The methods and systems described herein may be implemented using computer programming or engineering techniques including computer software, firmware, hardware or any combination or subset thereof, the technical effect of the methods and systems may be achieved by performing at least one of the following steps: (a) retrieve a set of active cardholders along with their corresponding historical transaction information from the one or more processing system memory devices, (b) categorize the set of retrieved cardholders based on predefined parameters, (c) select a representative subset of cardholders from the categorized set of cardholders, (d) analyze the historical transaction information for each of the cardholders included within the subset of cardholders, (e) group each cardholder included within the subset of cardholders to one of two groups, namely an online shopper group or a physical store shopper group, (f) develop a logistic regression model based on the analyzed historical transaction information and the grouping of the cardholders, wherein the model is for predicting whether a candidate cardholder is more likely to purchase an item in the future online or from a physical store, and (g) apply the model to all of the cardholders included within the set of cardholders.

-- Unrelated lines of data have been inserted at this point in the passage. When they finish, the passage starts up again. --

/-- The operation that led from `s` to `t` is over, waits for a display that keeps failing, or raised `Fatal` (log 7, log 9). -/
def State.CompletedBy (s t : State) : Prop :=
  s.SameButPage t ∧
    (t.sys.phase = .ready ∧ t.work = [] ∨
     t.sys.phase = .ready ∧ t.env.draws = { queue := [], rest := false } ∧ (∃ a < s.hdr.bdCount, t.work = [.retry a]) ∨
     t.sys.phase = .fatal ∧ t.work = [])

theorem PageEnd.completes {s : State} {f : Flow} (h : PageEnd s f) (ho : s.Open) : ∃ t, f.toResult = .next t ∧ s.CompletedBy t := by
  obtain ⟨hready, -, hnone⟩ := ho
  cases h with
  | @done t h hsys hwork _ => exact ⟨t, rfl, h.toSameButPage, .inl ⟨by rw [hsys, hready], hwork.trans hnone⟩⟩
  | @fatal t h => exact ⟨t, rfl, h.toSameButPage, .inr (.inr ⟨h.phase, h.work⟩)⟩
  | @blocked t a h hsys _ ha hdraws =>
    exact ⟨{ t with work := [.retry a] }, rfl, { h.toSameButPage with }, .inr (.inl ⟨by rw [hsys, hready], hdraws, a, ha, rfl⟩)⟩

/-- Settles O43: each of the six operations ends as a page change does. -/
theorem dispatcherOperationsComplete : Obligations.DispatcherOperationsComplete := by
  intro s i ho hloaded hi
  have hevent {e : Event} (he : e ≠ .idle) : ∃ t, exec e.instr s = .next t ∧ s.CompletedBy t := by
    rw [exec_event_of_open ho]
    exact (dispatch_end he hloaded).completes ho
  obtain rfl | rfl | rfl | rfl | rfl | ⟨k, rfl⟩ := hi
  · exact hevent (e := .shortDown) (by decide)
  · exact hevent (e := .shortUp) (by decide)
  · exact hevent (e := .shortTriggered) (by decide)
  · exact hevent (e := .longTriggered) (by decide)
  · rw [exec_redrawAll_of_open ho]
    exact ((redrawAll_end hloaded.page).pageEnd hloaded.page).completes ho
  · rw [exec_changePage_of_open ho]
    exact (changePage_end _ s).completes ho

/-! ### The display's answers -/

/-- The answers `draws` let `n` frames be drawn: a success for each is queued, or the lasting answer is one (R179). -/
def Answers.Suffice (draws : Answers Bool) (n : Nat) : Prop := draws.rest = true ∨ n ≤ draws.queue.count true

/-- Draws that fail so often each and then succeed leave `queue` of the answers `draws`; the lasting answer gives the last `extra`
successes, once the queue is used up (R179). -/
def Answers.Consumed (draws : Answers Bool) (fails : List Nat) (queue : List Bool) : Prop :=
  ∃ extra, answersUsed fails ++ queue = draws.queue ++ List.replicate extra true ∧ (extra = 0 ∨ draws.rest = true ∧ queue = [])

theorem answersUsed_cons (n : Nat) (fails : List Nat) : answersUsed (n :: fails) = answersUsed [n] ++ answersUsed fails := by
  simp [answersUsed]

/-- The draws of one frame, then those of others. -/
theorem Answers.Consumed.cons {draws : Answers Bool} {n : Nat} {fails : List Nat} {q r : List Bool} (h : draws.Consumed [n] q)
    (k : ({ draws with queue := q } : Answers Bool).Consumed fails r) : draws.Consumed (n :: fails) r := by
  obtain ⟨e, hq, he⟩ := h
  obtain ⟨e', hr, he'⟩ := k
  refine ⟨e + e', ?_, ?_⟩
  · calc
      answersUsed (n :: fails) ++ r = answersUsed [n] ++ (q ++ List.replicate e' true) := by
        rw [answersUsed_cons, List.append_assoc, hr]
      _ = draws.queue ++ List.replicate (e + e') true := by
        rw [← List.append_assoc, hq, List.append_assoc, List.replicate_append_replicate]
  · obtain rfl | he' := he'
    · obtain rfl | ⟨hrest, rfl⟩ := he
      · exact .inl rfl
      · exact .inr ⟨hrest, (List.append_eq_nil_iff.mp (hr.trans rfl)).2⟩
    · exact .inr he'

/-- One frame drawn costs one success. -/
theorem Answers.Consumed.suffice {draws : Answers Bool} {n m : Nat} {q : List Bool} (h : draws.Consumed [n] q)
    (hs : draws.Suffice (m + 1)) : ({ draws with queue := q } : Answers Bool).Suffice m := by
  obtain hrest | hcount := hs
  · exact .inl hrest
  · obtain ⟨e, hq, rfl | ⟨hrest, -⟩⟩ := h
    · have hsum := congrArg (List.count true) hq
      rw [List.count_append, count_answersUsed, List.replicate_zero, List.append_nil] at hsum
      simp only [List.length_singleton] at hsum
      exact .inr (by change m ≤ q.count true; omega)
    · exact .inl hrest

/-! ### A display that comes round -/

theorem drawUntilOk_of_suffice {s : State} {m : Nat} (h : s.env.draws.Suffice (m + 1)) (f : List Byte) :
    ∃ n q, s.env.draws.Consumed [n] q ∧
      drawUntilOk f s = (true, s.afterDraws (List.replicate n (.draw f false) ++ [.draw f true]) q) := by
  obtain ⟨b, t, hdraw, hend⟩ := drawUntilOk_spec f s
  cases hend with
  | success n extra q hq he => exact ⟨n, q, ⟨extra, by simpa [answersUsed] using hq, he⟩, hdraw⟩
  | failure n hq hrest =>
    obtain hrest' | hcount := h
    · simp [hrest] at hrest'
    · simp [hq, List.count_replicate] at hcount

theorem State.afterDraws_retryTrace (s : State) (added : List TraceRecord) (q : List Bool) (a : Nat) (fails : List Nat) :
    (s.afterDraws added q).retryTrace a fails = s.retryTrace a fails :=
  State.retryTrace_congr (s := s) (t := s.afterDraws added q) rfl a fails

theorem redrawList_of_suffice (a count : Nat) {s : State} (hp : s.page.Holds s.cfg s.hdr.bdCount) (hc : a + count ≤ s.hdr.bdCount)
    (h : s.env.draws.Suffice count) :
    ∃ fails q, fails.length = count ∧ s.env.draws.Consumed fails q ∧
      redrawList (List.range' a count) s =
        .done { s.afterDraws (s.retryTrace a fails) q with mux := if count = 0 then s.mux else { addr := a + count - 1 } } := by
  obtain ⟨fails, extra, q, hlength, hused, hextra, hredraw⟩ := (redrawList_spec a count hp hc).of_enough h
  exact ⟨fails, q, hlength, ⟨extra, hused, hextra⟩, hredraw⟩

theorem redrawAll_of_suffice {s : State} (hbuttons : 0 < s.hdr.bdCount) (hp : s.page.Holds s.cfg s.hdr.bdCount)
    (h : s.env.draws.Suffice s.hdr.bdCount) :
    ∃ fails q, fails.length = s.hdr.bdCount ∧ s.env.draws.Consumed fails q ∧
      redrawAll s = .done { s.afterDraws (s.retryTrace 0 fails) q with mux := { addr := s.hdr.bdCount - 1 } } := by
  obtain ⟨fails, q, hlength, hused, hredraw⟩ := redrawList_of_suffice 0 s.hdr.bdCount hp (Nat.zero_add _).le h
  rw [if_neg hbuttons.ne', Nat.zero_add] at hredraw
  exact ⟨fails, q, hlength, hused, by rw [redrawAll, List.range_eq_range', hredraw]⟩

As used herein, the terms “transaction card,” “financial transaction card,” and “payment card” refer to any suitable transaction card, such as a credit card, a debit card, a prepaid card, a charge card, a membership card, a promotional card, a frequent flyer card, an identification card, a prepaid card, a gift card, and/or any other device that may hold payment account information, such as mobile phones, smartphones, personal digital assistants (PDAs), key fobs, and/or computers. Each type of transactions card can be used as a method of payment for performing a transaction.

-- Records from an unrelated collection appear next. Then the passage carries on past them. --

/-! ## CALL, RETURN, SWI, RTI -/

/-- R260, R261: CALL's and RETURN's words and their one effect for operands that do not collide: PC and x[b], FP and x[a]
exchanged at once, the return address PC + 1; flags and memory as before. The wrap of PC + 1 is the spec's decision D5, that
RETURN's bit 8 does nothing its decision D18 (log 15). -/
def Obligations.CallAndReturnExchange : Prop :=
  ∀ (s : State) (a b : Reg), (a = b → a = 0) → b ≠ 14 →
    DecodesTo (0x2000 + 16 * a.val + b.val) (.call a b) ∧
    DecodesTo (0x2100 + 16 * a.val + b.val) (.ret a b) ∧
    ∃ t, exec (.call a b) s = .next t ∧ exec (.ret a b) s = .next t ∧
      t.pc = s.readReg b ∧
      (b ≠ 0 → t.readReg b = s.pc + 1#16) ∧
      (a ≠ 14 → t.readReg 14 = s.readReg a) ∧
      (a ≠ 0 → t.readReg a = s.readReg 14) ∧
      t.readReg 0 = 0#16 ∧
      (∀ r : Reg, r ≠ a → r ≠ b → r ≠ 14 → t.readReg r = s.readReg r) ∧
      t.flags = s.flags ∧ SameMemories s t ∧ t.draws = s.draws

/-- R262: with a = b not 0, or b = 14, CALL and RETURN have no defined result; 30 of the 256 operand pairs. The fault
is the spec's decision D14 (log 8). -/
def Obligations.CollidingCallsHaveNoResult : Prop :=
  (∀ (s : State) (a b : Reg), (a = b ∧ a ≠ 0) ∨ b = 14 →
    exec (.call a b) s = .fault .callRegisterCollision ∧ exec (.ret a b) s = .fault .callRegisterCollision) ∧
  (Finset.univ.filter (fun p : Reg × Reg => (p.1 = p.2 ∧ p.1 ≠ 0) ∨ p.2 = 14)).card = 30

/-- R261: a RETURN whose two registers hold what the CALL left there goes to the instruction after the CALL with the
caller's FP. The wrap of PC + 1 in both is the spec's decision D5 (log 15). With a or b R0 the values are lost (R260), so
those pairs have no such statement. -/
def Obligations.ReturnUndoesCall : Prop :=
  ∀ (s : State) (a b : Reg), a ≠ 0 → b ≠ 0 → a ≠ b → b ≠ 14 → ∃ t, exec (.call a b) s = .next t ∧
    ∀ u : State, u.readReg a = t.readReg a → u.readReg b = t.readReg b → ∃ w, exec (.ret a b) u = .next w ∧
      w.pc = s.pc + 1#16 ∧ w.readReg 14 = s.readReg 14 ∧ w.readReg b = u.pc + 1#16 ∧
      w.readReg a = u.readReg 14

/-- R263, R264: SWI and RTI are decoded, and with INTERRUPT_MODEL absent each stops with the fault InterruptOpcode in every
state; neither is a no-op. The stop is the spec's decision D13 (log 9, DEDUCED). -/
def Obligations.InterruptCodesStopWithAFault : Prop :=
  ∀ (s : State) (i : Nat), i ≤ 15 →
    DecodesTo (0x2200 + i) (.swi i) ∧ exec (.swi i) s = .fault .interruptOpcode ∧
    DecodesTo 0x2300 .rti ∧ exec .rti s = .fault .interruptOpcode

/-! ## Whole-machine rules -/

/-- R31: carry-block "is written only by RSTRF, FON, FOFF and FSET5". -/
def Obligations.OnlyFourInstructionsWriteCarryBlock : Prop :=
  ∀ (i : Instr) (s t : State), exec i s = .next t →
    (∀ d, i ≠ .rstrf d) → (∀ v, i ≠ .fon v) → (∀ v, i ≠ .foff v) → (∀ v, i ≠ .fset5 v) →
    t.flags.cb = s.flags.cb

/-- R32: the flag table: a flag the table does not mark for an instruction keeps its value. SAVEF's row is the spec's decision
D8 (log 15). -/
def Obligations.FlagTableIsRespected : Prop :=
  ∀ (i : Instr) (s t : State), exec i s = .next t → SameFlagsOutside (flagsWritten i) s.flags t.flags

/-- R27, R28: the fifteen instructions of R27 set s to bit 15 of the value they produce and z to whether it is zero: for a
destination other than R0 that value is the destination register afterwards. -/
def Obligations.SignAndZeroDescribeTheResult : Prop :=
  ∀ (i : Instr) (s t : State) (d a b : Reg) (n o : Nat), d ≠ 0 →
    i ∈ [Instr.and d a b, .or d a b, .xor d a b, .add d a b, .sub d a b, .mul d a b, .inc d n, .dec d n, .lsl d b,
      .lsr d b, .lsl8 d b, .lsr8 d b, .asl d b, .asr d b, .load d o b] →
    exec i s = .next t →
    t.flags.s = (t.readReg d).getLsbD 15 ∧ t.flags.z = (t.readReg d == 0#16)

/-- The "reads none" lines of the instruction rules (R120, R121, R131 to R133, R150, R151, R163, R164, R166, R181 to R185, R201,
R202, R213, R228, R260, R261), R31: an instruction outside the list of those that read
flags gives the same registers, memories, PC and written flags from states that differ in their flags alone. -/
def Obligations.FlagsDoNotReachOtherResults : Prop :=
  ∀ (i : Instr) (s t : State) (f : Flags), readsFlags i = false → exec i s = .next t →
    ∃ u, exec i (s.withFlags f) = .next u ∧ SameRegisters t u ∧ SameMemories t u ∧ u.pc = t.pc ∧
      SameFlagsInside (flagsWritten i) u.flags t.flags

/-- R21: R0 reads as 0 in every state, also in one whose register slot were to hold something else, and a write to it
changes nothing. -/
def Obligations.RegisterZeroIsHardWired : Prop :=
  ∀ (s : State) (v : Word), s.readReg 0 = 0#16 ∧ s.writeReg 0 v = s

/-- R370, R371: the complete list of the cases in which a step has no next state, each with its kind; and no step is
refused. That these cases are faults rests on the spec's decisions D11 to D14 and D23 (logs 7 to 11). R371's list has one case
more, LoadUninitialised, "if the model takes that reading of DMEM_INIT"; that this model takes the other reading of decision
D24, and so has no such stop, is its own choice (log 5, DESIGN CHOICE). -/
def Obligations.CompleteListOfStops : Prop :=
  ∀ (s : State) (r : Fault),
    (step s = .fault r ↔
      (s.fetch = none ∧ r = .fetchOutsideProgram) ∨
      ∃ w, s.fetch = some w ∧
        ((∃ u, decode w = .error u ∧ r = .unassignedEncoding u) ∨
         (∃ d a b, decode w = .ok (.mul d a b) ∧ s.flags.cb = false ∧
            (s.flags.c = true ∨ s.flags.v = true ∨ s.flags.z = true) ∧ r = .mulUndefinedFlags) ∨
         (∃ a b, (decode w = .ok (.call a b) ∨ decode w = .ok (.ret a b)) ∧ ((a = b ∧ a ≠ 0) ∨ b = 14) ∧
            r = .callRegisterCollision) ∨
         ((decode w = .ok .rti ∨ ∃ i, decode w = .ok (.swi i)) ∧ r = .interruptOpcode))) ∧
    ∀ q : Refusal, step s ≠ .refused q

/-- R405: the step fetches the word at the PC, decodes it and applies the one rule that matches (the spec's decision D26,
log 15). -/
def Obligations.StepRunsTheDecodedInstruction : Prop :=
  ∀ (s : State) (w : Word) (i : Instr), s.imem.read? s.pc.toNat = some w → decode w = .ok i → step s = exec i s

/-- R64, R371: a fetch outside the program comes before everything; an unassigned word before any operand case. Both faults are the
spec's decisions D23 and D12 (logs 10 and 11). -/
def Obligations.FetchAndDecodeComeFirst : Prop :=
  ∀ s : State,
    (s.imem.read? s.pc.toNat = none → step s = .fault .fetchOutsideProgram) ∧
    ∀ (w : Word) (u : UnassignedSet), s.imem.read? s.pc.toNat = some w → decode w = .error u →
      step s = .fault (.unassignedEncoding u)

/-- The invariant of the state: both memories in canonical form and the zero register's slot zero. Every step from every
state that has it keeps it. The canonical form, addresses strictly rising, is the model's choice (log 1, DESIGN CHOICE) over
the 2^16 cells of R50, and the slot its way to hold R21's register; the spec's rules say neither. -/
def Obligations.StepKeepsTheStateCanonical : Prop :=
  ∀ s t : State, s.wf = true → step s = .next t → t.wf = true

/-- The invariant holds at reset and at every start state, whatever RESET_FLAGS is (R39, R402). The canonical form is the model's
choice (log 1, DESIGN CHOICE), and so is an instruction memory with nothing listed at reset (log 2, DESIGN CHOICE). -/
def Obligations.StartStatesAreCanonical : Prop :=
  State.reset.wf = true ∧ ∀ f : Flags, (State.start f).wf = true

/-- R400, R401: at the start all sixteen registers and the PC are 0, whatever RESET_FLAGS is; the state after reset is such
a start state. Both are the spec's decisions D1 and D2 (log 15). -/
def Obligations.StartClearsRegistersAndPc : Prop :=
  ∀ s : State, (s = State.reset ∨ ∃ f : Flags, s = State.start f) →
    (∀ r : Reg, s.readReg r = 0#16) ∧ s.pc = 0x0000#16

/-! ## Encoding -/

/-- Words written out from the spec's own examples, of every format but INT (R82 to R91), decode to the instructions they stand
for. -/
def Obligations.WorkedWordsDecode : Prop :=
  decode 0xB523#16 = .ok (.sub 5 2 3) ∧ decode 0x3185#16 = .ok (.inc 1 6) ∧ decode 0x3111#16 = .ok (.lsr 1 1) ∧
  decode 0x3165#16 = .ok (.fon 0x15#5) ∧ decode 0x386A#16 = .ok (.foff 0x0A#5) ∧
  decode 0x3C65#16 = .ok (.fset4 0x5#5) ∧ decode 0x3570#16 = .ok (.savef 5) ∧ decode 0x3578#16 = .ok (.rstrf 5) ∧
  decode 0x5732#16 = .ok (.load 7 0x13 2) ∧
  decode 0x130B#16 = .ok (.bge 11) ∧ decode 0x00FC#16 = .ok (.brr (-4)) ∧ decode 0x0303#16 = .ok (.bger 3) ∧
  decode 0x09F8#16 = .ok (.bnzr (-8)) ∧ decode 0x20CD#16 = .ok (.call 12 13) ∧ decode 0x21CD#16 = .ok (.ret 12 13) ∧
  decode 0xE1B6#16 = .ok (.setlo 1 0xB6#8) ∧ decode 0xFBC0#16 = .ok (.sethi 11 0xC0#8)

/-- R82 to R94: decoding the word of any well-formed instruction gives that instruction back, every operand at every value
the encoding admits. -/
def Obligations.DecodeOfEncode : Prop :=
  ∀ i : Instr, i.wellFormed = true → decode (encode i) = .ok i

/-- R94: each word has one meaning: the instruction a word decodes to is well-formed, and the word is its
encoding: no bit of an assigned word is dropped. -/
def Obligations.EncodeOfDecode : Prop :=
  ∀ (w : Word) (i : Instr), decode w = .ok i → i.wellFormed = true ∧ encode i = w

/-- R94: the decoder accepts exactly the words that match a row of the table, as the instruction of that row, and no two
rows overlap. The spec derives the table from its formats. -/
def Obligations.DecoderFollowsTheTable : Prop :=
  (∀ (w : Word) (i : Instr), decode w = .ok i → (encodingRow i).accepts w = true) ∧
  (∀ w : Word, (∃ r ∈ encodingTable, r.accepts w = true) → ∃ i, decode w = .ok i) ∧
  encodingTable.Pairwise (fun p q => ∀ w : Word, ¬ (p.accepts w = true ∧ q.accepts w = true))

In one embodiment, a computer program is provided, and the program is embodied on a computer readable medium. In an example embodiment, the system is executed on a single computer system, without requiring a connection to a sever computer. In a further example embodiment, the system is being run in a Windows® environment (Windows is a registered trademark of Microsoft Corporation, Redmond, Wash.). In yet another embodiment, the system is run on a mainframe environment and a UNIX® server environment (UNIX is a registered trademark of AT&T located in New York, N.Y.). The application is flexible and designed to run in various different environments without compromising any major functionality. In some embodiments, the system includes multiple components distributed among a plurality of computing devices. One or more components may be in the form of computer-executable instructions embodied in a computer-readable medium. The systems and processes are not limited to the specific embodiments described herein. In addition, components of each system and each process can be practiced independent and separate from other components and processes described herein. Each component and process can also be used in combination with other assembly packages and processes.

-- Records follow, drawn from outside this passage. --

/-- COFF, LSR, LSR: the high word first, with no incoming carry (R167). -/
theorem execAll_halveWord {s : State} {h l : Reg} (hh : h ≠ 0) (hl : l ≠ 0) (hne : h ≠ l) (hcb : s.flags.cb = false) :
    ∃ t, execAll (halveWord h l) s = .next t ∧ t.readReg h = shiftRightValue (s.readReg h) false ∧
      t.readReg l = shiftRightValue (s.readReg l) ((s.readReg h).getLsbD 0) := by
  rw [halveWord, execAll_cons_of_next (exec_coff s)]
  exact execAll_pair hh hl hne.symm (completes_of_retireShift (exec_lsr h h _)) fun _ =>
    lsr_completes_of_unblocked l hcb

/-- ASR, LSR: the high word first; ASR reads no carry, so no COFF (R166, R167). -/
theorem execAll_halveSignedWord {s : State} {h l : Reg} (hh : h ≠ 0) (hl : l ≠ 0) (hne : h ≠ l)
    (hcb : s.flags.cb = false) :
    ∃ t, execAll (halveSignedWord h l) s = .next t ∧ t.readReg h = arithShiftRightValue (s.readReg h) ∧
      t.readReg l = shiftRightValue (s.readReg l) ((s.readReg h).getLsbD 0) :=
  execAll_pair hh hl hne.symm (completes_of_retireShift (exec_asr h h s)) fun _ => lsr_completes_of_unblocked l hcb

/-- Settles O17: each sequence leaves two shifted words (`execAll_doubleWord` and its like), and together they are the
shifted pair (`shiftLeft_pair` and its like). -/
theorem shiftPairsChainThroughCarry : Obligations.ShiftPairsChainThroughCarry := by
  intro s h l hh hl hne hcb
  obtain ⟨t, hdouble, htl, hth⟩ := execAll_doubleWord hh hl hne hcb
  obtain ⟨u, hhalve, huh, hul⟩ := execAll_halveWord hh hl hne hcb
  obtain ⟨v, hsigned, hvh, hvl⟩ := execAll_halveSignedWord hh hl hne hcb
  refine ⟨⟨t, hdouble, ?_⟩, ⟨u, hhalve, ?_⟩, ⟨v, hsigned, ?_⟩⟩
  · rw [hth, htl, shiftLeft_pair]
  · rw [huh, hul, shiftRight_pair]
  · rw [hvh, hvl, arithShiftRight_pair]

end Sys2Proof.Machine
end

section
/-! PROOFS. The flag instructions (44_flags.md, R180 to R186): their words, the flags as a word and back, and the sets of
flags an immediate names. -/

namespace Sys2Proof

/-! ## The words of formats SAVEF and FLAGOP as numbers (R86, R87) -/

theorem ofNat_encodeSavef (d : Reg) (low : BitVec 4) :
    BitVec.ofNat 16 (0x3070 + low.toNat + 256 * d.val) = encodeShift 0x7#4 d low := by
  rw [encodeShift, ← ofNat_word4, toNat_regBits, BitVec.toNat_ofNat 3 4, BitVec.toNat_ofNat 7 4]
  congr 1
  omega

/-- The second digit: the flag operation and the high bit of the immediate. -/
theorem toNat_flagOp_digit (op : BitVec 3) (v : BitVec 5) :
    (op ++ v.extractLsb' 4 1 : BitVec 4).toNat = 2 * op.toNat + v.toNat / 16 := by
  have hv := v.isLt
  rw [toNat_append_add, BitVec.extractLsb'_toNat, Nat.shiftRight_eq_div_pow]
  omega

theorem ofNat_encodeFlagOp (op : BitVec 3) (v : BitVec 5) :
    BitVec.ofNat 16 (0x3060 + 512 * op.toNat + 256 * (v.toNat / 16) + v.toNat % 16) = encodeFlagOp op v := by
  rw [encodeFlagOp, ← ofNat_word4, toNat_flagOp_digit, BitVec.extractLsb'_toNat, BitVec.toNat_ofNat 3 4,
    BitVec.toNat_ofNat 6 4]
  congr 1
  omega

end Sys2Proof

namespace Sys2Proof.Machine

/-! ## The instructions -/

theorem exec_savef (d : Reg) (s : State) :
    exec (.savef d) s = .next (s.retire d (flagsWord s.flags) s.flags) := rfl

theorem exec_rstrf (d : Reg) (s : State) :
    exec (.rstrf d) s = .next (s.withFlags (wordFlags (s.readReg d))).advance := rfl

theorem exec_fon (v : BitVec 5) (s : State) :
    exec (.fon v) s = .next (s.withFlags (flagsOn s.flags v)).advance := rfl

theorem exec_foff (v : BitVec 5) (s : State) :
    exec (.foff v) s = .next (s.withFlags (flagsOff s.flags v)).advance := rfl

theorem exec_fset4 (v : BitVec 5) (s : State) :
    exec (.fset4 v) s = .next (s.withFlags (flagsSet4 s.flags v)).advance := rfl

/-! ## The flags as a word and back (R180, R181) -/

/-- Each flag counts as the bit it has in F (R26). -/
theorem Flags.toBits_toNat (f : Flags) :
    f.toBits.toNat = 16 * f.cb.toNat + 8 * f.c.toNat + 4 * f.v.toNat + 2 * f.z.toNat + f.s.toNat := by
  simp only [Flags.toBits, toNat_append_add, BitVec.toNat_ofBool]
  omega

theorem flagsWord_eq_ofNat (f : Flags) :
    flagsWord f =
      BitVec.ofNat 16 (16 * f.cb.toNat + 8 * f.c.toNat + 4 * f.v.toNat + 2 * f.z.toNat + f.s.toNat) := by
  rw [flagsWord, ← Flags.toBits_toNat, BitVec.ofNat_toNat]

/-- Bits 15:5 of the word do not matter (D9). -/
theorem wordFlags_eq (w : Word) :
    wordFlags w =
      { cb := w.getLsbD 4, c := w.getLsbD 3, v := w.getLsbD 2, z := w.getLsbD 1, s := w.getLsbD 0 } := by
  simp [wordFlags, Flags.ofBits]

/-- Settles O18: SAVEF ends by `retire` with the flags as a word, RSTRF changes the flags alone. -/
theorem savefAndRstrfMoveTheFlags : Obligations.SavefAndRstrfMoveTheFlags := by
  intro s d
  dsimp only
  rw [← flagsWord_eq_ofNat, ← wordFlags_eq]
  exact ⟨decodesTo_of_encode rfl (ofNat_encodeSavef d 0x0#4), completes_of_retire (exec_savef d s),
    decodesTo_of_encode rfl (ofNat_encodeSavef d 0x8#4), completes_of_flags (exec_rstrf d s)⟩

As used herein, the term “database” may refer to either a body of data, a relational database management system (RDBMS), or to both. A database may include any collection of data including hierarchical databases, relational databases, flat file databases, object-relational databases, object oriented databases, and any other structured collection of records or data that is stored in a computer system. The above examples are for example only, and thus are not intended to limit in any way the definition and/or meaning of the term database. Examples of RDBMS's include, but are not limited to including, Oracle® Database, MySQL, IBM® DB2, Microsoft® SQL Server, Sybase®, and PostgreSQL. However, any database may be used that enables the systems and methods described herein. (Oracle is a registered trademark of Oracle Corporation, Redwood Shores, Calif.; IBM is a registered trademark of International Business Machines Corporation, Armonk, N.Y.; Microsoft is a registered trademark of Microsoft Corporation, Redmond, Wash.; and Sybase is a registered trademark of Sybase, Dublin, Calif.)

The following detailed description illustrates embodiments of the disclosure by way of example and not by way of limitation. It is contemplated that the disclosure has general application to processing financial transaction data by a third party in industrial, commercial, and residential applications.

As used herein, an element or step recited in the singular and proceeded with the word “a” or “an” should be understood as not excluding plural elements or steps, unless such exclusion is explicitly recited. Furthermore, references to “example embodiment” or “one embodiment” of the present disclosure are not intended to be interpreted as excluding the existence of additional embodiments that also incorporate the recited features.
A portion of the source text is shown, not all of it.